Lipid SUVs were prepared by sonication as described previously^99,104 using a lipid mixture of DOPC:DOPE:DOPS at a molar ratio of 60:25:15, dried, hydrated using NMR buffer to a lipid concentration of 20 mM, sonicated until clarification, and ultracentrifuged to remove non-SUV membranes. This stock solution was mixed with a-syn protein stock solutions at defined ratios to generate samples for NMR spectroscopy at 5 and 10 mM total lipids. Matched lipid-free a-syn solutions were generated for comparison. Final protein concentrations were 50 µM for all samples in the SUV binding experiments. NMR samples were topped with argon gas, and ¹H-¹⁵N HSQC spectra were acquired at 10 °C on the same day samples were prepared to preclude effects of lipid oxidation. Typically the spectra were acquired with 512 and 128 complex points, with spectral windows centered at ~4.7 and ~119 ppm, and with spectral widths of 14 and 26 ppm in the ¹H and ¹⁵N dimensions, respectively.

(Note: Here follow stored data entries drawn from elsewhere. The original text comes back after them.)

-- ==== Sys2Proof/Machine/State.lean ====
section
/-! DEFINITION. The state of the block and of its ports as plain data, and the state after reset. -/
namespace Sys2Proof.Machine

/-- `ENC_STATE` (10_state.md R24). -/
inductive EncState where
  | uninitialized
  | ready
  deriving DecidableEq, Repr

/-- The codes of port `rsp_code` (30_encoding.md R84). -/
inductive RspCode where
  | ok
  | transmissionError
  | coordError
  | illegalCommand
  deriving DecidableEq, Repr

/-- An output event: what a run lets its environment observe (00_scope.md R14). -/
inductive Output where
  | rsp (code : RspCode) (data : RspData)
  | byte (value : Byte) (last : Bool)
  deriving DecidableEq, Repr

/-- The two pins the sink drives at an edge (10_state.md R30, R33). -/
structure SinkPins where
  /-- `tx_ready` -/
  ready : Bool
  /-- `tx_fail` -/
  fail  : Bool
  deriving DecidableEq, Repr

/-- The bytes of `FRAME` written since the last reset, as (address, byte) pairs. An address not listed has not
been written: it has no entry, and a read of it takes a free value (Machine/Ops.lean, log 3, log 4). -/
abbrev Memory := List Host.Cell

/-- The machine: the state tuple of 10_state.md R28, the constants of its configuration, its input ports as lists of
what they will show, its output events so far, and the counters of the free values. -/
structure State where
  /-- `W`, `H`, `MAP_POLICY`: constants, read by the operations and written by none (R6, R28; log 1). -/
  cfg : Config
  /-- `ENC_STATE` (R24). -/
  encState : EncState
  /-- `FRAME` (R25), the bytes written since the last reset. -/
  frame : Memory
  /-- `TX_ACTIVE` (R26). -/
  txActive : Bool
  /-- `TX_IDX` (R26); without meaning while `txActive` is false (U8). -/
  txIdx : FrameIdx
  /-- Which arbitrary contents the unwritten bytes of `FRAME` have (U1): the model's own counter (log 3). -/
  frameDraw : Nat
  /-- Which arbitrary value the next meaningless `TX_IDX` takes (U8): the model's own counter (log 5). -/
  idxDraw : Nat
  /-- Port `cmd`: the words the host presents and holds, in order (R31, R208; log 6). -/
  cmdQueue : List CmdWord
  /-- Ports `tx_ready`, `tx_fail` at the coming edges with a byte on offer; past its end both are 0 (R33; log 6). -/
  sinkPins : List SinkPins
  /-- Port `rst` at the coming edges: the edge of each step and, after it, the edge of the response the step produces
  (R32, R197); past its end it is 0 (R196; log 6, log 9). -/
  rstPins : List Bool
  /-- The output events so far, oldest first (R14; log 8). -/
  outs : List Output
  deriving DecidableEq, Repr

/-- Why the machine stops. -/
inductive Fault where
  /-- An access to a frame address at or above `FLEN`, which does not exist (00_scope.md R16, 10_state.md R25).
  Raised by `Machine.readByte` and `Machine.memWrite`; by a step only in a state with `TX_ACTIVE = 1` and
  `TX_IDX ≥ FLEN`, which no run from reset reaches. SAFE (log 10). -/
  | frameAddress
  deriving DecidableEq, Repr

/-- Why a command has no meaning. -/
inductive Refusal where
  /-- A command that has no meaning in the model yet; raised by `exec` alone. SAFE. No command is left so. -/
  | notModelled (mnemonic : String)
  deriving DecidableEq, Repr

/-- The state after a reset step, for a configuration (10_state.md R36): `ENC_STATE`, `TX_ACTIVE` and `TX_IDX` as the
spec gives them, no byte of `FRAME` written, nothing at the ports yet (log 3, log 5, log 6, log 8). -/
def State.resetOf (c : Config) : State where
  cfg := c
  encState := .uninitialized
  frame := []
  txActive := false
  txIdx := 0
  frameDraw := 0
  idxDraw := 0
  cmdQueue := []
  sinkPins := []
  rstPins := []
  outs := []

/-- The machine right after reset, in the configuration of the source's 2 by 2 scenario (95_test_vectors.md S7;
DESIGN CHOICE, log 2): the spec leaves `W` and `H` open. -/
def State.reset : State :=
  State.resetOf { width := 2, height := 2 }

end Sys2Proof.Machine
end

Because the SUV-bound state tumbles slowly in solution, resonances from the bound protein are broadened beyond detection. Hence, any observed peaks represent protein residues not bound to the vesicle surface. The peak intensity ratio between lipid-containing and lipid-free samples is a measure of the fraction of the protein in which a given residue is unbound, and the intensity ratio profiles can be used to compare residue-per-residue SUV-binding for different a-syn variants.